Now all this has been offered by way of showing why we should not have a governmental system of money. But why argue that the Federal Reserve System should not be abolished? Because if a voluntary monetary system is to be achieved it must be brought about in a peaceful, voluntary way. If most people are wedded to a money produced and operated by a quasi-government institution with powers to enforce coercive legal tender laws and a government monopoly over the production of money, then to “demolish, destroy, or put an end” to that system against their wishes would only result in the erection of another similar system in its place. A voluntary money system cannot be forced upon people. It must come about naturally, over time, as the result of millions of freely-made individual choices and exchanges.
The Federal Reserve System will only be replaced permanently if people come to understand the morality and practicality of a voluntary system. When a sufficient number of them recognize its merits, then instead of abolishing the Federal Reserve System, they will simply abandon it in favor of using better money. At that point, laws supporting the Federal Reserve would be rendered ineffective by people’s refusal to obey them. In such a situation, it would become nearly impossible for the government to prosecute, convict, and imprison all those who refuse to handle Federal Reserve notes.

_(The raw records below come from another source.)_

-- ==== Sys2Proof/Machine/Partition.lean ====
section
/-! DEFINITION. Partitions: tile resets, residence, the ready queue, release and stop, pre-emption and resume
(R475–R489, R508–R510). -/
namespace Sys2Proof.Machine

/-! ### Tile resets (R508, R509) -/

/-- The requests of tile t are gone, with the slots and reservations that they held; a lane that presents nothing more leaves
no state (R254, R282). -/
def State.dropRequests (s : State) (t : Nat) : State :=
  let s := (s.mem.reqs.filter (fun r => r.origin.source == t)).foldl (fun s r => s.cancelReq r.id) s
  (List.range 4).foldl (fun s q => s.laneLeft q (t % 16)) s

/-- Reset tile t: registers to their reset values with the epochs counted on, VE registers, masks and kernel memory
zero (R106, R107), withy queues empty, the sequencer IDLE, the bound objects unbound and zero; the SRAM stays (R509,
R521). -/
def State.resetTile (s : State) (t : Nat) : State :=
  let ep := s.rdN (aTileCntEpoch t)
  let x := s.tile t
  let s := (s.resetRegs (tileBase t) (tileBase t + 0x8000)).wrN (aTileCntEpoch t) ep
  let s := (List.range 8).foldl (fun s u => s.bumpEpoch (aTileCntEpoch t) u) s
  let s := x.seq.bound.foldl (fun s i => s.setObj i 0) s
  let s := s.dropWaits t (fun _ => true)
  let s := s.dropRequests t
  s.setTile t { spad := x.spad, spadBad := x.spadBad, gab := x.gab, gabBad := x.gabBad,
                arrays := (x.arrays.map (fun a => (a.1, ({ acc := a.2.acc, accBad := a.2.accBad } : ArrayState)))).filter
                  (fun a => decide (a.2 ≠ {})) }

/-- The MP writes +0 to every scratchpad byte, GAB entry and accumulator row of tile t (R478, R509). -/
def State.clearTile (s : State) (t : Nat) : State :=
  s.onTile t (fun x => { x with
    spad := [], spadBad := [], merges := [], gab := [], gabBad := [], gabMerges := [],
    arrays := (x.arrays.map (fun a => (a.1, { a.2 with acc := [], accBad := [] }))).filter (fun a => decide (a.2 ≠ {})) })

/-- Assert the reset of a block: 1 tile groups, 2 ports, 3 a partition, with event 0xF6 (R508, R527). -/
def State.holdBlock (s : State) (kind arg : Nat) : State :=
  let s := if s.pwr.blocks.contains (kind, arg) then s else { s with pwr := { s.pwr with blocks := s.pwr.blocks ++ [(kind, arg)] } }
  s.postMp 0xF6 kind (if kind = 3 then 2 ^ arg else arg)

/-- Reset tile groups; with `clear` the stores are cleared too. -/
def State.groupReset (s : State) (mask : Nat) (clear : Bool) : State :=
  let s := forTiles (groupTiles mask) (fun s t => if clear then (s.resetTile t).clearTile t else s.resetTile t) s
  s.holdBlock 1 mask

/-! ### Residence and the ready queue (R477, R482) -/

/-- Groups resident for partitions other than p. -/
def State.othersGroups (s : State) (p : Nat) : Nat :=
  (List.range 16).foldl (fun m q => if q ≠ p ∧ s.partExists q ∧ s.partResident q then m ||| s.partHome q else m) 0

/-- Are all home groups of partition p non-resident? -/
def State.groupsFree (s : State) (p : Nat) : Bool := s.othersGroups p &&& s.partHome p == 0

/-- Put a partition at the tail of the ready queue. -/
def State.joinReady (s : State) (p : Nat) : State :=
  if s.ready.contains p then s else ({ s with ready := s.ready ++ [p] }).setF (aMpPartStatus p) 29 29 1

/-- Take a partition out of the ready queue. -/
def State.leaveReady (s : State) (p : Nat) : State := ({ s with ready := s.ready.erase p }).setF (aMpPartStatus p) 29 29 0

/-- A resume begins: the partition is resident again and its restore is under way (R488). -/
def State.beginResume (s : State) (p : Nat) : State :=
  ((s.leaveReady p).setF (aMpPartStatus p) 30 30 1).onPart p (fun x => { x with resuming := some s.hoop })

/-- Scan the ready queue from the head: every partition whose home groups are all non-resident resumes (R482). -/
def State.scanReady (s : State) : State :=
  s.ready.foldl (fun s p => if s.groupsFree p && !s.partResident p then s.beginResume p else s) s

/-- Groups of a partition stop being resident. -/
def State.evict (s : State) (p : Nat) : State := (s.setF (aMpPartStatus p) 30 30 0).scanReady

/-! ### Release and stop (R91, R202, R241, R482) -/

/-- Has a sequencer nothing under way? -/
def State.atRest (s : State) (t : Nat) : Bool :=
  let q := s.sq t
  q == sqIdle || q == sqLoaded || q == sqStopped || q == sqDone || q == sqFaulted

/-- Every sequencer of a partition is at rest. -/
def State.partAtRest (s : State) (p : Nat) : Bool := (s.partTiles p).all (s.atRest ·)

/-- Return withdrawn commands to their queues in their former order (R241). -/
def State.returnWithdrawn (s : State) (t : Nat) : State :=
  let ws := (s.tile t).seq.withdrawn
  let s := s.onSeq t (fun q => { q with withdrawn := [] })
  ws.foldl (fun s c => s.setQueue t c.target ((s.tile t).queue c.target ++ [c])) s

/-- Release one sequencer, with event 0x70; a rewind that ended in a stop does its last step now (R202, R205). -/
def State.releaseTile (s : State) (p t : Nat) : State :=
  if s.sq t ≠ sqRamp then s
  else
    let s := (s.returnWithdrawn t).onSeq t (fun q => { q with commits := [] })
    let s := (((s.setSq t sqRun 0).post (rimTile t 0) 0x70 (s.pc t) p).fetchAhead t).showSpan t
    match (s.tile t).seq.replayDue with
    | some failing => (s.replayArmed t (s.pc t) failing).onSeq t (fun q => { q with replayDue := none })
    | none => s

/-- At the release of a STEP_REPLAY with capture every unit of the partition's tiles is cleared, and the trace mask becomes
0b11 (R585). -/
def State.captureStart (s : State) (p : Nat) : State :=
  match (s.part p).replay with
  | some r =>
    if r.capture then
      forTiles (s.partTiles p) (fun s t =>
        ((List.range 8).foldl (fun s u => s.clearUnit t u) s).setF (aTileCntCtrl t) 1 0 3) s
    else s
  | none => s

/-- Resume every halted context of a partition, as the resume of the partition does (R279). -/
def State.resumeCtxs (s : State) (p : Nat) : State :=
  forTiles (s.partTiles p) (fun s t => (List.range 8).foldl (fun s c => s.resumeCtx t c) s) s

/-- SEQUENCER_RELEASE: the ramp has ended; the sequencers run, a pre-empted partition's halted contexts resume, and the JOB_START
or JOB_RESUME is answered (R91, R279, R461). -/
def State.release (s : State) (p : Nat) : State :=
  if !bit (s.rdN aMacRampStatus) p ∨ (s.partArrays p).any (fun x => s.getF (aMacStatus x.1 x.2) 4 4 == 1) then s
  else
    let s := (s.setF aMacRampStatus p p 0).captureStart p
    let s := forTiles (s.partTiles p) (fun s t => s.releaseTile p t) s
    let s := match (s.part p).resuming with
      | some h => (s.resumeCtxs p).onPart p (fun x => { x with resuming := none }) |>.postMp 0xE3 p (s.hoop - h)
      | none => s
    match (s.part p).detail with
    | none => ((s.setJob p 2).finish 0x31 p stOk 0 0).finish 0x34 p stOk 0 0
    | some (d0, d1) => (((s.setJob p 6).finish 0x31 p stFault d0 d1).finish 0x34 p stFault d0 d1).stopPart p 1

/-- SEQUENCER_RELEASE. -/
def execSequencerRelease (p : PartId) (s : State) : Host.Outcome State Fault Refusal := .next (s.clocked (·.release p.val))

/-- Fault detail words of a partition's first fault, zero if none (R462, R463). -/
def State.faultWords (s : State) (p : Nat) : Nat × Nat := (s.part p).detail.getD (0, 0)

/-- The partition has come to rest: a stopped job, and the replies that waited for it (R459, R461). A fault post of the
partition that is on its way to the MP is handled first (R38). -/
def State.partStopped (s : State) (p : Nat) : State :=
  if !s.partAtRest p ∨ s.faults.any (fun f => f.part == p) then s
  else
    let s := if s.job p = 2 then s.setJob p 3 else s
    let (d0, d1) := s.faultWords p
    let s := match (s.part p).replay with
      | some r =>
        let s := (s.onPart p (fun x => { x with replay := none }))
        let s := forTiles (s.partTiles p) (fun s t => s.setF (aTileCntCtrl t) 1 0 r.trace) s
        s.finish 0x43 p (if (s.part p).detail.isSome then stFault else if (s.runOf 0x32 p).isSome then stAborted else stOk)
          (if (s.part p).detail.isSome then d0 else s.rdN (aMpWaleStep p)) d1
      | none => s
    s.finish 0x32 p stOk d0 d1

/-- SEQUENCER_STOPPED: in STOPPING, with every running command completed (R202). -/
def State.seqStopped (s : State) (t : Nat) : State :=
  if s.sq t = sqStopping ∧ (s.tile t).stopDrained ∧ (s.tile t).seq.parityDue.isNone then
    (s.enterStopped t).partStopped (s.tilePartD t)
  else s

/-- SEQUENCER_STOPPED. -/
def execSequencerStopped (t : TileId) (s : State) : Host.Outcome State Fault Refusal := .next (s.clocked (·.seqStopped t.val))

/-- SLATH_FETCH_FAULT: a fetch meets a missing page or an unreachable device: the sequencer waits in BLOCKED with cause
slath fetch, event 0x77, and the MP stops the partition as for a stream fault (R177, R210, R277). -/
def State.fetchFault (s : State) (t block : Nat) : State :=
  if !(s.tile t).fetches.contains block then s
  else
    let s := s.onTile t (fun x => { x with fetches := x.fetches.erase block })
    let s := s.post (rimTile t 0) 0x77 (16 * block) (s.blockAddr t block)
    let s := if s.sq t = sqRun then s.setSq t sqBlocked 3 else s
    s.stopPart (s.tilePartD t) 1

/-- SLATH_FETCH_FAULT. -/
def execSlathFetchFault (t : TileId) (block : Nat) (s : State) : Host.Outcome State Fault Refusal :=
  .next (s.clocked (·.fetchFault t.val block))

/-! ### Pre-emption (R481, R483, R485–R487) -/

/-- Registers of a tile that a save keeps: all but its counters, epochs and their control (R486). -/
def State.savedRegs (s : State) (t : Nat) : List (Nat × W64) :=
  s.regs.filter (fun r => decide (tileBase t ≤ r.1 ∧ r.1 < tileBase t + 0x8000) &&
    !(aTileCntEpoch t :: aTileCntCtrl t :: tileCounters t).contains r.1)

/-- What a save keeps of tile t; VE registers, masks, the slath buffer and the translation cache are not saved (R106, R486). -/
def State.saveTile (s : State) (t : Nat) : SavedTile :=
  let x := s.tile t
  { tile := { x with ve := { x.ve with regs := [], masks := [] }, slath := [], fetches := [], xl := [] }, regs := s.savedRegs t }

/-- Array m of tile t after a restore: the accumulator file of the save, the rest of the array as it stands (R486). -/
def State.restoredArrays (s : State) (t : Nat) (v : SavedTile) : List (Nat × ArrayState) :=
  (List.range 4).foldl (fun l m =>
    mapPut {} l m { (s.tile t).array m with acc := (v.tile.array m).acc, accBad := (v.tile.array m).accBad,
                                            runs := (v.tile.array m).runs }) []

/-- Bring back what a save kept of tile t: its record, and over it its image at an offset of space 0. Windows that stand open
watch their close conditions again (R150), and the slath is refetched (R486, R488). -/
def State.restoreTile (s : State) (t : Nat) (v : SavedTile) (image : Nat) : State :=
  let keep := s.regs.filter (fun r => !(decide (tileBase t ≤ r.1 ∧ r.1 < tileBase t + 0x8000) &&
    !(aTileCntEpoch t :: aTileCntCtrl t :: tileCounters t).contains r.1))
  let s := v.regs.foldl (fun s r => s.wr r.1 r.2) { s with regs := keep }
  let s := s.setTile t { v.tile with
    armed := (s.tile t).armed, arrays := s.restoredArrays t v, xl := (s.tile t).xl }
  ((List.range 16).foldl (fun s n => s.armWindow t n) (s.readImage t image)).fetchAhead t

/-- Start a pre-emption with its cause, 1 slice or 2 JOB_PREEMPT: event 0xE1, and a stop of every tile (R485). -/
def State.preemptStart (s : State) (p cause : Nat) : State :=
  let s := (s.postMp 0xE1 p cause).cnt (aCntPartPreempt p)
  (s.onPart p (fun x => { x with preempt := some (cause, s.hoop) })).stopPart p 2

/-- TIME_SLICE_EXPIRY: a running partition that a queued one waits for is pre-empted, unless a fault of it is on its way
(R481, R483). -/
def State.sliceEnd (s : State) (p : Nat) : State :=
  let wanted := s.ready.any (fun q => s.partHome q &&& s.partHome p ≠ 0)
  if s.job p = 2 ∧ s.rdN (aMpPartSlice p) ≠ 0 ∧ wanted ∧ (s.part p).preempt.isNone ∧ !s.faults.any (fun f => f.part == p) then
    s.preemptStart p 1
  else s
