/-- SUPPLY_DIP_WARNING. -/
def execSupplyDipWarning (rail : Fin 2) (s : State) : Host.Outcome State Fault Refusal := .next (s.dipWarning rail.val)

/-- SUPPLY_DIP_RECOVERY: the hold begins. -/
def execSupplyDipRecovery (s : State) : Host.Outcome State Fault Refusal :=
  .next (if s.getF aPwrDipStatus 0 0 = 1 then s.wrN aPwrDipStatus 2 else s)

/-- An array that computes nothing and runs no ballast begins it. -/
def State.fillArray (s : State) (x : Nat × Nat) : State :=
  if s.getF (aMacStatus x.1 x.2) 1 1 = 0 ∧ s.getF (aMacStatus x.1 x.2) 3 3 = 0 then s.ballastStart x.1 x.2 0 else s

/-- Ballast fills every idle array, where ACLK runs (R90, R501). -/
def State.fillIdle (s : State) : State :=
  if s.powerState = 0 ∧ 7 ≤ s.pwr.released then
    s.clocked (fun s => ((List.range 1024).flatMap (fun t => (List.range s.arraysPerTile).map (fun m => (t, m)))).foldl
      (·.fillArray ·) s)
  else s

/-- DIP_HOLD_EXPIRY: the ramp begins, with D at 33. -/
def execDipHoldExpiry (s : State) : Host.Outcome State Fault Refusal :=
  .next (if s.getF aPwrDipStatus 1 1 = 1 then ((s.wrN aPwrDipStatus 4).setDip 33).fillIdle else s)

/-- DIP_RAMP_STEP: D rises by one; at 64 the ramp ends with event 0xF2. -/
def State.dipStep (s : State) : State :=
  if s.getF aPwrDipStatus 2 2 = 0 then s
  else
    let d := min 64 (s.getF aClkStatus 14 8 + 1)
    let s := s.setDip d
    if d = 64 then (s.wrN aPwrDipStatus 0).postMp 0xF2 s.pwr.dipRail (s.hoop - s.pwr.dipAt) else s

/-- DIP_RAMP_STEP. -/
def execDipRampStep (s : State) : Host.Outcome State Fault Refusal := .next s.dipStep

/-! ### Cold and power-on resets (R503–R505, R512, R521) -/

/-- Registers that keep their values: those whose addresses satisfy a test. -/
def State.keepRegs (s : State) (p : Nat → Bool) : List (Nat × W64) := s.regs.filter (fun r => p r.1)

/-- A cold or power-on reset with its cause: OTP, flash, the sticky log and the grade stay, all else is lost; the reset
sequencer writes a sticky record (R503, R504, R521). `all` tells a rise of VDD_AON, which clears the retained store. -/
def State.coldReset (s : State) (cause : Nat) (all : Bool) : State :=
  let regs := s.keepRegs (fun a => a == aHifId || (!all && decide (aRstSticky 0 ≤ a ∧ a < aRstSticky 0 + 0x80)))
  let hoop := s.hoop
  let t : State := { regs, hoop, otp := s.otp, free := s.free, pending := s.pending, jtag := s.jtag, host := { mem := s.host.mem },
                     pwr := { bootMode := s.pwr.bootMode, anchorStrap := s.pwr.anchorStrap } }
  let t := (t.sticky cause).wrN aRstCause cause
  { t with hoop := 0 }

/-- A reset other than power-on that meets an OTP pulse is held until the pulse ends (R511). -/
def State.deferReset (s : State) (kind arg : Nat) (act : State → State) : State :=
  if s.sec.pulse then { s with sec := { s.sec with held := s.sec.held ++ [{ kind, arg, hoop := s.hoop }] } } else act s

/-- POWER_ON_RESET: 0 VDD_AON rise, 1 a core rail below its reset level, 2 PWR_GOOD deasserted (R503, R525). -/
def execPowerOnReset (source : Fin 3) (s : State) : Host.Outcome State Fault Refusal :=
  .next (s.coldReset (source.val + 1) (source.val == 0))

/-- RESET_N. -/
def execResetN (s : State) : Host.Outcome State Fault Refusal := .next (s.deferReset 2 4 (·.coldReset 4 false))
/-- PERST_N. -/
def execPerstN (s : State) : Host.Outcome State Fault Refusal := .next (s.deferReset 2 5 (·.coldReset 5 false))
/-- REFCLK_STOP: as an asserted RESET_N (R593). -/
def execRefclkStop (s : State) : Host.Outcome State Fault Refusal := .next (s.deferReset 2 4 (·.coldReset 4 false))

/-- RESET_SOURCES_DEASSERTED: time 0 of the cold release (R505). -/
def execResetSourcesDeasserted (s : State) : Host.Outcome State Fault Refusal :=
  .next (if s.pwr.deasserted ∨ s.pwr.released ≠ 0 then s else { s with pwr := { s.pwr with deasserted := true } })

/-- RESET_RELEASE_STEP: the next domain leaves reset, in the order of R505; a warm release passes over step 4 (R506).
Step 1 locks the PLL and starts the hoop at zero. -/
def State.releaseStep (s : State) : State :=
  if !s.pwr.deasserted ∨ 8 ≤ s.pwr.released then s
  else
    let n := if s.pwr.warm ∧ s.pwr.released = 3 then 5 else s.pwr.released + 1
    let s := { s with pwr := { s.pwr with released := n } }
    if n = 1 then ({ s with hoop := 0 }).setF aClkStatus 31 31 1 else s

/-- RESET_RELEASE_STEP. -/
def execResetReleaseStep (s : State) : Host.Outcome State Fault Refusal := .next s.releaseStep

/-! ### Boot (R469, R532, R536) -/

/-- The configuration record of kind 0x03: grade, stepping, BOOT_MODE, vendor and operator slot states, anti-rollback
counter, one byte each (the order of R536; the widths are the model's). -/
def State.configRecord (s : State) : List Byte :=
  let v (k : Nat) : Nat := let x := s.vendorSlot k; if x.1.isEmpty then 0 else if x.2 then 2 else 1
  [BitVec.ofNat 8 s.grade, 0x42, BitVec.ofNat 8 s.pwr.bootMode, BitVec.ofNat 8 (v 0 + 4 * v 1), BitVec.ofNat 8 s.opCodes,
   BitVec.ofNat 8 s.otp.arb]

/-- The image in flash: as many bytes from offset 0 as its header says, at most 32 MiB. -/
def State.flashImage (s : State) : List Byte :=
  let at_ (i : Nat) : Byte := mapGet 0 s.otp.flash i
  (List.range (min (2 ^ 25) (leVal [at_ 8, at_ 9, at_ 10, at_ 11]))).map at_

/-- A boot check fails: recovery, with the step in SEC_BOOT_STATUS and event 0xF9 (R469, R532, R554). -/
def State.bootFail (s : State) (n : Nat) : State :=
  (((s.setF aSecBootStatus 19 16 n).setF aSecBootStatus 15 0 0).postMp 0xF9 n 0).setMode 2

/-- ROM step 7: the anti-rollback counter and the revoke request are programmed, MS1 is extended, the MP starts. -/
def State.bootImage (s : State) (img : List Byte) : State :=
  let sc := imgField img 0xC 1
  let rev := imgField img 0xE 1
  let slot := imgField img 0xD 1
  let ver := imgField img 6 2
  let o := s.otp
  let o' := { o with arb := max o.arb sc, revoke0 := o.revoke0 || (bit rev 0 && slot ≠ 0),
                     revoke1 := o.revoke1 || (bit rev 1 && slot ≠ 1) }
  let s := { s with otp := o', sec := { s.sec with pulse := s.sec.pulse || decide (o' ≠ o), image := some (imageDigest img, ver) } }
  let s := (s.extend 1 2 (imageDigest img)).secShow
  ((s.setF aSecBootStatus 15 0 ver).setF aSecBootStatus 19 16 0).postMp 0xF8 sc ver

/-- BOOT_VERIFY: the ROM's steps, once the MP's domain is released: the fuse map of the arrays is applied from OTP (R101); `otpRepairs` pairs are repaired (R532). -/
def State.bootVerify (s : State) (otpRepairs : Nat) : State :=
  if s.pwr.released < 3 ∨ s.getF aHifStatus 2 0 ≠ 0 ∨ s.sec.image.isSome then s
  else
    let s := { s with pwr := { s.pwr with fused := s.otp.fuse } }
    let s := (s.cnt aCntSecOtpRepair otpRepairs).setF aSecBootStatus 31 24 (min 255 otpRepairs)
    let s := (((s.setMeas 0 []).setMeas 1 []).setMeas 2 []).setMeas 3 []
    let s := ((s.extend 0 1 Config.romDigest).extend 2 3 s.configRecord).secShow
    if s.pwr.bootMode ≠ 0 then s.bootFail 2
    else match s.imageCheck s.flashImage with
    | 0 => s.bootImage s.flashImage
    | n => s.bootFail n

/-- BOOT_VERIFY. -/
def execBootVerify (otpRepairs : Nat) (s : State) : Host.Outcome State Fault Refusal := .next (s.bootVerify otpRepairs)

/-- MP_READY: firmware has started: the mode turns to normal, DDR leaves self-refresh, a cold boot rebuilds the remap table and
the erasures from the persistent log, and a WARM_RESET is answered (R333, R416, R506, R521). -/
def State.mpReady (s : State) : State :=
  if s.getF aHifStatus 2 0 = 0 ∧ s.sec.image.isSome ∧ 8 ≤ s.pwr.released then
    let s := if s.pwr.warm then s else s.rebuildDdr
    let s := { s with mem := { s.mem with selfRefresh := false }, pwr := { s.pwr with warm := false } }
    (s.setMode 1).finish 0x81 255 stOk 0 0
  else s

/-- MP_READY. -/
def execMpReady (s : State) : Host.Outcome State Fault Refusal := .next s.mpReady

/-! ### Warm reset (R506, R507, R521) -/

/-- Every command that runs ends ABORTED, but for the WARM_RESET itself (R459). -/
def State.abortRuns (s : State) : State :=
  ((s.host.running.filter (fun r => decide (pktOpcode r.pkt ≠ 0x81))).foldl (fun s r => s.endRun r stAborted 0 0) s).hifShow

/-- Steps 2–5 of a warm reset; what R521 keeps over it stays. The release of R505 follows from step 2. -/
def State.warmReset (s : State) : State :=
  let s := s.l2Flush
  let ready := s.getF aDdrStatus 1 0 == 2
  let keep (a : Nat) : Bool :=
    (decide (a < 0x100)) || a == aRstCause || decide (aRstSticky 0 ≤ a ∧ a < aRstSticky 0 + 0x80)
      || decide (aDdrRemap 0 ≤ a ∧ a < aDdrRemap 512) || (List.range 16).any (fun c => a == aDdrChErase c)
      || (ready && (a == aDdrStatus || decide (aDdrInitPtr 0 ≤ a ∧ a < aDdrInitPtr 16)))
      || a == aClkStatus || a == aPwrDipStatus
  let t : State :=
    { regs := s.keepRegs keep, hoop := s.hoop, otp := s.otp, free := s.free, pending := s.pending, jtag := s.jtag, host := s.host,
      mem := { ddr := s.mem.ddr, ddrPoison := s.mem.ddrPoison, selfRefresh := ready, scrubAt := s.mem.scrubAt,
               scrubStart := s.mem.scrubStart, scrubDone := s.mem.scrubDone, hot := s.mem.hot },
      pwr := { bootMode := s.pwr.bootMode, anchorStrap := s.pwr.anchorStrap, released := 1, warm := true, deasserted := true,
               thermtrip := s.pwr.thermtrip, alert := s.pwr.alert, dipAt := s.pwr.dipAt, dipRail := s.pwr.dipRail } }
  let t := t.onHost (fun h => { h with load := none, lows := [], highs := [], rngLows := [], rngCaps := [] })
  let t := (t.sticky 6).wrN aRstCause 6
  (t.setF aHifStatus 6 6 0).setMode 0

/-- WARM_RESET acts: a freeze ends first; every other command ends ABORTED (R459, R506, R512). -/
def State.doWarm (s : State) : State :=
  let s := if s.frozen then (s.setF aDbgFreezeStatus 10 10 0).setMode s.dbg.mode else s
  s.abortRuns.warmReset

/-! ### Block resets (R508–R511) -/

/-- TILE_GROUP_RESET: a write of RST_GROUP. -/
def State.tileGroupReset (s : State) (mask : Nat) : State := s.deferReset 5 mask (·.groupReset mask false)

/-- TILE_GROUP_RESET. -/
def execTileGroupReset (groups : BitVec 16) (s : State) : Host.Outcome State Fault Refusal :=
  .next (s.clocked (·.tileGroupReset groups.toNat))

/-- A write of RST_PORT. -/
def State.rstPort (s : State) (mask : Nat) : State :=
  (((List.range 16).filter (bit mask ·)).foldl (fun s p => s.portReset p) s).holdBlock 2 mask

/-- BLOCK_RESET_RELEASE: every domain of the blocks held is released, and a PARTITION_RESET is answered (R508, R461). -/
def State.blockRelease (s : State) : State :=
  let bs := s.pwr.blocks
  let s := { s with pwr := { s.pwr with blocks := [] } }
  bs.foldl (fun s b => if b.1 = 3 then s.finish 0x80 b.2 stOk 0 0 else s) s

/-- BLOCK_RESET_RELEASE. -/
def execBlockResetRelease (s : State) : Host.Outcome State Fault Refusal := .next (s.clocked (·.blockRelease))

Not only is it inconsistent to force men to be free, but people who have been forced to be free do not understand why they should accept personal responsibility for their own lives. Button-pushing (as in pushing the button to abolish the Federal Reserve System) would probably result in chaos because most people would still be looking to government to produce the money they use. To abolish is to resort to compulsion, and the free man does not force others to be free. The free man controls himself. He decides what he shall use for money. He recognizes the right of others to choose how they will live. This includes their freedom to choose what they will use for money.
[The above essay was submitted to the 2011 Thorpe Writing Competition c/o the Foundation for Economic Education.]